It was a part of the culture before TV and TV has in ways merely enhanced that (pre-Premier League) with almost saturation-level coverage, and further enhanced whilst also detracting (post-Premier League/Sky, which has "gentrified" the game somewhat and lifted it into the stratoshpere whilst making it a bit too exclusive, in many ways).

Even post-Premier League there is still loads of other football on TV, be it FA Cups or (until relatively recently) Champions League or World Cups or highlights of the PL or the FL or Scottish games.

And if it's not on TV there's any number of top-division and lower division and even lower division and amateur and even junior games that you can go to and still remain involved in the sport. With the exception of the PL in recent years people still feel deep connections to it, clubs are part of communities, it still feels like the people's game. It's generally cheap to go to a game: follow your team and get back home in time to watch some coverage of the rest late at night. The sport kind of gets away with it in that respect: in many ways football continues to be a massive success despite pay-TV, not because of it. It's entrenched, it's almost ubiquitous.

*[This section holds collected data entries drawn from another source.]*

/-- R54, R64, R65, R101, R173, R239, R420, R425 (02, 06, 08, 17): a rendezvous at its release. It waits on while a member
has failed or a landing or a horizon hold keeps it; else it ends: what its members' landing zones hold of committed
instances is settled, and every member whose launch is not cancelled, with no stop pending, goes on: its held cycles leave
its count, and it issues in this cycle. A watermark that is reached makes the release due; one that is not decides a
host-wait freeze. That a core held there by a horizon goes on in a recovery run is assumption log 25, the model's choice. -/
def Obligations.RendezvousRelease : Prop :=
  ∀ (id : Nat) (r : Rdv) (s : State), s.rdvs.find? (fun x => x.id = id) = some r →
    let T := timeOn s (some r.part)
    (rdvFailed s r = true → Goes (.rendezvousRelease id) s (fun t => t.cores = s.cores ∧ dues t = dues s ∧ Writes s t [])) ∧
    (rdvFailed s r = false → T < rdvHold s r T → Goes (.rendezvousRelease id) s (fun t => t.cores = s.cores ∧ t.mem = s.mem ∧
      dues t = dues s ++ [(some r.part, paceUp (rdvPace s r) (rdvHold s r T), .instr (.rendezvousRelease id))])) ∧
    (rdvFailed s r = false → rdvHold s r T ≤ T → Goes (.rendezvousRelease id) s (fun t =>
      (∀ h ∈ r.members, ∀ z ∈ (coreOf t h).zone, ∀ e ∈ (coreOf t h).commits, e.1 ≠ z.inst) ∧
      ((∀ h ∈ r.members, (coreOf s h).zone = []) → Writes s t []) ∧
      ((∀ q, (partOf s q).pubs = [] ∧ stopPends (partOf s q) = false) → (r.arrivals.map (fun x => x.1)).Nodup →
        (∀ x ∈ t.rdvs, x.id ≠ id) ∧ ∀ x ∈ r.arrivals, (∀ l, launchOf s x.1 = some l → l.canc = false) →
          let g := x.1
          let c := coreOf s g
          (coreOf t g).run = .running ∧ (coreOf t g).live = c.live ∧ (coreOf t g).pc = c.pc ∧
          (coreOf t g).pass.held = c.pass.held + (T - 1 - x.2.1) ∧ (coreOf t g).recovery = (c.soft && !c.recovery) ∧
          (clkOf s g, T, .issue g) ∈ dues t ∧
          (c.pass.id.serial ≠ 0 → (clkOf s g, c.pass.m + c.pass.c + (c.pass.held + (T - 1 - x.2.1)), .instr (.cycslip g)) ∈ dues t)))) ∧
    (r.kind = 2 → reachedMark s r = true → rdvFull r = true → rdvFailed s r = false →
      Goes (.watermarkCompare id) s (fun t => t.cores = s.cores ∧ t.parts = s.parts ∧ t.mem = s.mem ∧
        dues t = dues s ++ [(some r.part, paceUp (rdvPace s r) (rdvLast r + rdvCost s (rdvKeeper r) r.scope),
          .instr (.rendezvousRelease id))])) ∧
    (reachedMark s r = false → 3 ≤ (partOf s r.part).state → Goes (.watermarkCompare id) s (fun t => t.cores = s.cores ∧
      t.rdvs = s.rdvs ∧ t.mem = s.mem ∧ (partOf t r.part).reasons.getLsbD 1 = true ∧
      ((partOf s r.part).live = true → (partOf s r.part).pendB = none →
        (some r.part, tideUp (T + freezeD s r.part), .instr (.freezeBoundary r.part)) ∈ dues t)))

/-- R73, R74, R371, R376, R420 (02, 15, 17): the other events of a core's timetable: HORIZON_RESUME ends the hold after a
horizon completion as a recovery run; a pass whose count reaches C, unless the bundle due then is one that may end it, is a slip
of subclass 2; an idle core arrives at the standing launch point; a cancel that becomes visible marks the launches it names, and
CANC of the instance, a phase's of its graphs too, and is kept for the launch point. Which bundles may end the pass, `mayMoor`, is
assumption log 44 and 56, the model's choices. -/
def Obligations.CoreTimetable : Prop :=
  ∀ (g p : Nat) (lvl : BitVec 2) (id : BitVec 16) (s : State),
    let c := coreOf s g
    (c.run = .horizon → Goes (.horizonResume g) s (fun t => (coreOf t g).run = .running ∧ (coreOf t g).recovery = true ∧
      (coreOf t g).live = c.live ∧ dues t = dues s ∧ (∀ h, h ≠ g → coreOf t h = coreOf s h) ∧ Writes s t [])) ∧
    (c.run ≠ .horizon → exec (.horizonResume g) s = .next s) ∧
    (let ends := (clkOf s g, cnow s g, .issue g) ∈ dues s ∧ mayMoor c = true
     (c.run ≠ .running ∨ c.pass.id.serial = 0 ∨ c.pass.next = some .haltUnit ∨ passCount c.pass (cnow s g) ≠ c.pass.c ∨ ends →
        exec (.cycslip g) s = .next s) ∧
      (c.run = .running → c.pass.id.serial ≠ 0 → c.pass.next ≠ some .haltUnit → passCount c.pass (cnow s g) = c.pass.c → ¬ ends →
        Goes (.cycslip g) s (fun t => Finds s t g 21 (fun f => f.cls = 0x05 ∧ f.sub = 2) ∧ Writes s t [] ∧
          (coreOf t g).live = c.live))) ∧
    ((∀ i a, c.run ≠ .held i a) → Goes (.coreIdle g) s (fun t => (coreOf t g).entry = none ∧ (coreOf t g).berth = [] ∧
      (coreOf t g).live = c.live ∧ Writes s t [] ∧
      ∀ q, partOfCore s g = some q → ∃ r ∈ t.rdvs, r.group = 64 ∧ (coreOf t g).run = .held r.id (cnow s g) ∧
        ∃ x ∈ r.arrivals, x.1 = g ∧ x.2.1 = cnow s g)) ∧
    Goes (.cancelVisible p lvl id) s (fun t => t.cores = s.cores ∧ t.mem = s.mem ∧ dues t = dues s ∧
      (∀ q, q ≠ p → partOf t q = partOf s q) ∧
      (cancKnown (partOf s p) lvl.toNat id.toNat = false → partOf t p = partOf s p) ∧
      (cancKnown (partOf s p) lvl.toNat id.toNat = true → 3 ≤ (partOf s p).state →
        (∀ l ∈ (partOf s p).launches, l.cores ≠ [] → cancNames (partOf s p) lvl.toNat id.toNat l.entry = true →
          { l with canc := true } ∈ (partOf t p).launches) ∧
        ⟨lvl.toNat, id.toNat, (partOf s p).tide, (partOf s p).enq⟩ ∈ (partOf t p).canc ∧
        (lvl = 1 → (1, id.toNat) ∈ (partOf t p).cancInst) ∧
        (lvl = 2 → (2, id.toNat) ∈ (partOf t p).cancInst ∧
          ∀ e ∈ phaseCounts (partOf s p) id.toNat, (1, e.1) ∈ (partOf t p).cancInst) ∧
        (lvl = 3 → (partOf t p).jobCanc = true)))

/-- R24, R66, R69, R70, R73, R75, R77, R80, R218, R338, R341, R347, R428, R440, R444 (01, 02, 07, 12, 18): a job starts at phase 0
with its counter at 0 and its cores clear, none of the entries that an earlier job has left counts for a phase, or the host reads the checkpoint's WKLAUNCH and WKGRAPH, and it is frozen when a
layer of it is hot or a partition of its pod has a reason; it waits a tide for a mate that is missing and for a survey; at A the
launch point selects and queues the staged data, its release following the end of staging, when the entry's code, and what a patch invalidated, stand in the windows; at the release a staged entry runs and its
cores begin their berth lists, and one that has waited since A with an image not bound to the maps in force is refused; with
nothing running a job asked to end is Ready, and one with a stop pending is Checkpointed; an entry that a cancel reaches is cancelled. The cores cleared are assumption log 28, the end of
the staging and the order of the release log 27, the waits of a start log 56, the model's choices. -/
def Obligations.Launches : Prop :=
  ∀ (p e : Nat) (r : Rdv) (s : State),
    let x := partOf s p
    (let waits := mateMissing s (p :: startMates s p) || (p :: startMates s p).any (surveyed s)
     (waits = false → Goes (.jobStart p) s (fun t => (partOf t p).state = 3 ∧ (partOf t p).live = true ∧ (partOf t p).tide = 0 ∧
        (x.restart = false → (partOf t p).phase = 0) ∧ ((partOf t p).pod = true ↔ startMates s p ≠ []) ∧
        (partOf t p).reasons = (if hotPart s p = true then 1 else 0) ∧
        (x.restart = true → ∀ i, i < 2 → hostCompletion (partOf t p) i = x.wkSaved.getD i 0) ∧
        (x.restart = false → (∀ e ∈ x.queue, qState e.2 = 0 ∨ qState e.2 = 3 ∨ qState e.2 = 4) → ∀ n, phaseCounts (partOf t p) n = []) ∧
        ((∃ q ∈ podPeers t p, ownReason (partOf t q) = true) → (none, s.now, .instr (.podFreeze p 0)) ∈ dues t) ∧
        ∀ g ∈ partCores t p, (coreOf t g).live = Live.empty ∧ (coreOf t g).entry = none)) ∧
      (waits = true → Goes (.jobStart p) s (fun t => t.parts = s.parts ∧ t.cores = s.cores ∧ t.mem = s.mem ∧
        dues t = dues s ++ [(none, s.now + 4096, .instr (.jobStart p))]))) ∧
    (launchPoint s p = none → exec (.launchStaging p) s = .next s ∧ exec (.launchPointRelease p) s = .next s) ∧
    (launchPoint s p = some r →
      (x.staged = [] → Goes (.launchStaging p) s (fun t => (partOf t p).staged = stagedSet s p ∧ (partOf t p).enqA = x.enq ∧
        t.mem = s.mem ∧ SameFiles s t ∧
        (stagedSet s p = [] → rdvFull r = true → rdvFailed s r = false →
          (some r.part, rdvRelease s r 0, .instr (.launchPointRelease r.part)) ∈ dues t) ∧
        (stagedSet s p ≠ [] → (some p, windowEnd (x.tide + 1), .instr (.launchStaging p)) ∈ dues t ∧
          ∀ y ∈ stagedSet s p, ∀ b ∈ entryStaged s p y, ∀ d ∈ stagedData s p y b,
            .write d.1 d.2 (ctxTag s b.1) true ∈ (coreOf t b.1).svc))) ∧
      (x.staged ≠ [] → (∃ y ∈ x.staged, ∃ b ∈ entryStaged s p y, ∃ o bs g, .write o bs g true ∈ (coreOf s b.1).svc) →
        Goes (.launchStaging p) s (fun t => t.cores = s.cores ∧ t.mem = s.mem ∧
          dues t = dues s ++ [(some p, x.tide + 4096, .instr (.launchStaging p))])) ∧
      (x.staged ≠ [] → (∀ y ∈ x.staged, ∀ b ∈ entryStaged s p y, ∀ o bs g, .write o bs g true ∉ (coreOf s b.1).svc) →
        rdvFull r = true → rdvFailed s r = false → Goes (.launchStaging p) s (fun t => t.mem = s.mem ∧ SameFiles s t ∧
          (some r.part, rdvRelease s r x.tide, .instr (.launchPointRelease r.part)) ∈ dues t ∧
          ∀ y ∈ x.staged, ∀ b ∈ entryBerths s p y, ∀ i, imageOf s p (qHandle (queueEntry x y)) = some i →
            (∀ w ∈ entrySegment i.img b.2.2, tabGet (fun _ => false) (coreOf t b.1).codeValid (w.1 / 4) = true) ∧
            ∀ f ∈ x.refill, f.1 = qHandle (queueEntry x y) → (entryNeed x y).testBit (layerOf f.2.1) = true →
              ∀ w ∈ i.img.code, w.1 / 4 ∈ f.2.2 → tabGet (fun _ => false) (coreOf t f.2.1).codeValid (w.1 / 4) = true)) ∧
      (rdvFailed s r = false → rdvHold s r x.tide ≤ x.tide →
        (running x = [] → x.endAsked = true → Goes (.launchPointRelease p) s (fun t => (partOf t p).state = 2 ∧
          (partOf t p).live = false ∧ (partOf t p).launches = [])) ∧
        (running x = [] → x.endAsked = false → stopPends x = true → Goes (.launchPointRelease p) s (fun t =>
          (partOf t p).state = 7 ∧ (partOf t p).live = false)) ∧
        (e < 64 → qOrd (queueEntry x e) < x.enqA → qState (queueEntry x e) = 1 → inCancelled x e = true →
          ¬ (running x = [] ∧ (x.endAsked = true ∨ stopPends x = true)) →
          Goes (.launchPointRelease p) s (fun t => qState (queueEntry (partOf t p) e) = 4)) ∧
        (x.waiting = [e] → x.staged = [] → x.endAsked = false → stopPends x = false → (∀ q, (partOf s q).pubs = []) → inCancelled x e = false →
          qState (queueEntry x e) = 1 → qPredv (queueEntry x e) = 0 → boundImage s p (qHandle (queueEntry x e)) = none →
          Goes (.launchPointRelease p) s (fun t => qState (queueEntry (partOf t p) e) = 5)) ∧
        (x.staged = [e] → x.endAsked = false → stopPends x = false → (∀ q, (partOf s q).pubs = []) → inCancelled x e = false →
          qState (queueEntry x e) = 1 → qPredv (queueEntry x e) = 0 → (boundImage s p (qHandle (queueEntry x e))).isSome = true →
          ((entryBerths s p e).map (fun b => b.1)).Nodup →
          Goes (.launchPointRelease p) s (fun t => qState (queueEntry (partOf t p) e) = 2 ∧ (partOf t p).staged = [] ∧
            ∀ b ∈ entryBerths s p e, ∀ v vs, b.2.1 = v :: vs → (coreOf s b.1).entry = none →
              (coreOf t b.1).entry = some e ∧ (coreOf t b.1).vid = v ∧
              ((∀ m ∈ r.members, ∃ y ∈ entryBerths s p e, y.1 = m) → (∀ a ∈ r.arrivals, (coreOf s a.1).entry = none) →
                (coreOf t b.1).run = .running ∧ (clkOf s b.1, x.tide, .issue b.1) ∈ dues t)))))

In contrast, F1's success is built almost entirely on television. The sport only really expanded properly post the 1970's when everything became standardised and televised regularly and predictably. The sport has always engendered a distance between it and its fans because it is hyper-expensive and uber-professional and glamorous. F1 has never been and will never be "the people's sport". Doesn't mean it's better or worse, it's going to be part of the attraction. But TV is the oxygen of F1. And though it's popular (currently), it's still a relatively niche sort of popular in comparison to football. Going exclusive to Sky is going to hurt it in ways it would never hurt football.

Did you not watch last weekend's race?
Last weekend's race was good, but I personally don't kid myself that it was a mega epic one. To some extent it merely contained all the things you need to tick off for good coverage in the media.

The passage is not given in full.